- **EXERCISE GOAL**
From the line with "else if s.get F.PTR_CFG.CRCMODE n = 0" through the line with "code, and the", inclusive, return each line of the data below exactly and leave the rest out.

(Excerpts from a dataset)
☆ ☆ ☆ ☆ ☆ ☆ ☆

-- ==== Sys2Proof/Machine/RegRead.lean ====
section
/-! DEFINITION. Register reads with their side effects (R6, R8, R506, R608), reads of the internal address space (R17 to R19), and the
end of a porter set, whose aligned bursts of 4 or 8 bytes reach registers (R8, R515, R526). -/

namespace Sys2Proof.Machine

/-- The bits of a register that a read clears (R6). -/
def rcMask (r : RegName) : BitVec 64 :=
  (regInfo r).fields.foldl (fun m f => if f.2.2 = .rc then m ||| spanMask f.1 f.2.1 else m) 0

/-- A read of the bits `mask` of a register: what it shows, and its RC fields among them clear (R6); a read of CIC_CLAIM is a claim
(R506), one of PMC_CNT goes by the latches of R608. -/
def State.regRead (s : State) (r : RegName) (i : Nat) (mask : BitVec 64) : State × BitVec 64 :=
  match r with
  | .CIC_CLAIM =>
    match s.bestSource (s.presentedTo i) with
    | none => (s, 0)
    | some n => ((s.claimSource i n).settle, claimWord (s.claimCount n) n &&& mask)
  | .PMC_CNT =>
    let x := s.pmcRead (i / 8) (i % 8)
    (x.1, x.2.setWidth 64 &&& mask)
  | _ => (s.setReg r i (s.reg r i &&& ~~~(rcMask r &&& mask)), s.regShow r i &&& mask)

/-- A 32-bit read. -/
def State.readWord (s : State) (a : Nat) : State × BitVec 64 :=
  match regAt a with
  | some (r, i, k) =>
    let x := s.regRead r i (spanMask (8 * k + 31) (8 * k))
    (x.1, x.2 >>> (8 * k))
  | none => (s, 0)

/-- R8: a naturally aligned read of 4 or 8 bytes; any other reads as 0 and is counted where it touches a register. -/
def State.readAccess (s : State) (who : Initiator) (a size : Nat) : State × BitVec 64 :=
  if size = 4 ∧ a % 4 = 0 then s.readWord a
  else if size = 8 ∧ a % 8 = 0 then
    match regAt a with
    | some (r, i, 0) =>
      if (regInfo r).width = 64 then s.regRead r i (spanMask 63 0)
      else
        let lo := s.readWord a
        let hi := lo.1.readWord (a + 4)
        (hi.1, lo.2 ||| hi.2 <<< 32)
    | _ =>
      let lo := s.readWord a
      let hi := lo.1.readWord (a + 4)
      (hi.1, lo.2 ||| hi.2 <<< 32)
  else if (internalSpace who).holds a size then (s.accessBad (blockCode a), 0)
  else (s, 0)

/-- A read of `size` bytes of a register block (R17 to R19, R461). -/
def State.readBlock (s : State) (who : Initiator) (a size : Nat) : State × BitVec 64 :=
  match (if 0x101000000 ≤ a ∧ a < 0x101080000 then some (a - 0x101000000) else none) with
  | some off =>
    match reqAt off, rspAt off with
    | some (c, o), _ => (s, BitVec.ofNat 64 (s.reqNat c o size))
    | _, some (c, o) => (s, BitVec.ofNat 64 (leNat (((tgetD c [] s.mbx.rsp).drop o).take size)))
    | none, none => s.readAccess who a size
  | none =>
    match s.selfAddr who a with
    | some b => s.readAccess who b size
    | none => (s, 0)

/-! ### The end of a porter set (R516, R526 to R528) -/

/-- Is the burst at `a` of `k` bytes a register access of R8? -/
def regBurst (a k : Nat) : Bool := (k == 4 || k == 8) && decide (a % k = 0) && inRegBlock a

/-- Does the set move one word whose source or destination is a register? -/
def State.wordMove (s : State) (n : Nat) : Bool :=
  let k := s.get F.PTR_CNT.COUNT n
  (!s.on F.PTR_CFG.SSPACE n && regBurst (s.srcAddr n 0) k) ||
    (!s.on F.PTR_CFG.DSPACE n && s.storesBytes n && regBurst (s.dstAddr n 0) k)

/-- The word is moved: a register is read and written as by any access of R8. -/
def State.moveWord (s : State) (n : Nat) (input : Bytes) : State :=
  let k := s.get F.PTR_CNT.COUNT n
  let who : Initiator := .porter (Fin.ofNat 64 n)
  let r := if !s.on F.PTR_CFG.SSPACE n && regBurst (s.srcAddr n 0) k then
      let x := s.readBlock who (s.srcAddr n 0) k
      (x.1, leBytes k x.2.toNat)
    else if s.on F.PTR_CFG.SSPACE n then (s, s.srcBytes n k input)
    else (s.burstErrs (s.srcAddr n) k, s.srcBytes n k input)
  let d := r.2
  let s := r.1
  let s :=
    if !s.storesBytes n then s
    else if s.on F.PTR_CFG.DSPACE n then s.emitAll (s.pcieWrites n d)
    else if regBurst (s.dstAddr n 0) k then s.writeInternal who (s.dstAddr n 0) k (BitVec.ofNat 64 (leNat d))
    else (s.scatterFrom (s.dstAddr n) 0 d).burstErrs (s.dstAddr n) k
  let s := if s.get F.PTR_CFG.CLASS n = 1 then
    s.setReg .PTR_CRC n ((crcRun ((s.reg .PTR_CRC n).setWidth 32) d).setWidth 64) else s
  s.ptrStep n k

/-- R8, R522: a CRC that is one aligned word of registers: in mode 0 it is written there; in mode 1 what is read there is checked. -/
def State.crcWord (s : State) (n moved : Nat) : State × Option Bytes :=
  let who : Initiator := .porter (Fin.ofNat 64 n)
  if s.get F.PTR_CFG.CLASS n ≠ 1 ∨ moved = 0 then (s, none)
  else if s.get F.PTR_CFG.CRCMODE n = 0 ∧ !s.on F.PTR_CFG.DSPACE n ∧ regBurst (s.dstAddr n 0) 4 then
    (s.writeInternal who (s.dstAddr n 0) 4 (BitVec.ofNat 64 (s.finalCrc n).toNat), none)
  else if s.get F.PTR_CFG.CRCMODE n = 1 ∧ !s.on F.PTR_CFG.SSPACE n ∧ regBurst (s.srcAddr n 0) 4 then
    let x := s.readBlock who (s.srcAddr n 0) 4
    (x.1, some (leBytes 4 x.2.toNat))
  else (s, none)

/-- The first access of a set that fails among the `k` bytes to move and `tail` more to read: how many bytes precede it, its code, and the
state once the source has been read under the codes (R526). A page that cannot be recovered ends what lies in it (R31). -/
def State.ptrFirst (s : State) (n k tail : Nat) (fe : Option (Nat × Nat)) : State × Option (Nat × Nat) :=
  let hr := s.readSource n (k + tail)
  let s := match hr.2 with
    | some w => (hr.1.pageLost (w / 512)).flow
    | none => hr.1
  let f1 := (s.firstUndecoded n k (.porter (Fin.ofNat 64 n))).map fun j => (j, 1)
  let f4 := hr.2.map fun w => (s.firstInWord n (k + tail) w, 4)
  (s, [f1, f4, fe].foldl (fun (acc : Option (Nat × Nat)) x =>
    match acc, x with
    | none, y => y
    | some a, some b => if b.1 < a.1 then some b else some a
    | some a, none => some a) none)

/-- PORTER_PAUSE_DRAINED: what had been read is written out, and PAUSED is set (R520); an access that fails ends the set as ever (R526,
R527). -/
def execPorterPauseDrained (n : Fin 64) (moved : Nat) (e : PtrEnv) (s : State) : Res := s.awake <|
  .next (if s.on F.PTR_CTL.PAUSE n then
    if s.ptrRuns n && !s.on F.PTR_STAT.PAUSED n then
      let k := s.pausedCount n moved
      let fe := match e.err with
        | some (code, j) => if k ≤ j then none else some (j, code.val)
        | none => none
      let r := s.ptrFirst n k 0 fe
      (match r.2 with
        | some (j, code) => r.1.ptrFailAt n (min j k) code e.input
        | none => r.1.moveBytes n k e.input).put F.PTR_STAT.PAUSED n 1
    else s.put F.PTR_STAT.PAUSED n 1
  else s)

/-- The running set moves its `k` bytes and ends, or fails at the first failing access. A page that cannot be recovered ends the commands
whose contexts lie in it (R31). -/
def State.ptrRun (s : State) (n : Nat) (e : PtrEnv) : State :=
  let k := s.get F.PTR_CNT.COUNT n
  let tail := if s.get F.PTR_CFG.CLASS n = 1 ∧ s.get F.PTR_CFG.CRCMODE n = 1 then 4 else 0
  let fe := match e.err with
    | some (code, j) => if e.late || decide (k ≤ j) then none else some (j, code.val)
    | none => none
  let r := s.ptrFirst n k tail fe
  let s := r.1
  match r.2 with
  | some (j, code) => s.ptrFailAt n (min j k) code e.input
  | none =>
    let late := match e.err with
      | some (code, j) => if e.late || decide (k ≤ j) then some code.val else none
      | none => none
    let x := (if s.wordMove n then s.moveWord n e.input else s.moveBytes n k e.input).crcWord n k
    x.1.ptrFinish n e.input k late x.2

/-- PORTER_SET_END: the running set ends (R516); a channel without one, or paused and drained, is left as it is. -/
def execPorterSetEnd (n : Fin 64) (e : PtrEnv) (s : State) : Res := s.awake <|
  .next (if s.ptrRuns n && !s.on F.PTR_STAT.PAUSED n then s.ptrRun n e else s)

end Sys2Proof.Machine
end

☆ ☆ ☆ ☆ ☆ ☆ ☆

- **OUTPUT OF THE EXERCISE**
  else if s.get F.PTR_CFG.CRCMODE n = 0 ∧ !s.on F.PTR_CFG.DSPACE n ∧ regBurst (s.dstAddr n 0) 4 then
    (s.writeInternal who (s.dstAddr n 0) 4 (BitVec.ofNat 64 (s.finalCrc n).toNat), none)
  else if s.get F.PTR_CFG.CRCMODE n = 1 ∧ !s.on F.PTR_CFG.SSPACE n ∧ regBurst (s.srcAddr n 0) 4 then
    let x := s.readBlock who (s.srcAddr n 0) 4
    (x.1, some (leBytes 4 x.2.toNat))
  else (s, none)

/-- The first access of a set that fails among the `k` bytes to move and `tail` more to read: how many bytes precede it, its code, and the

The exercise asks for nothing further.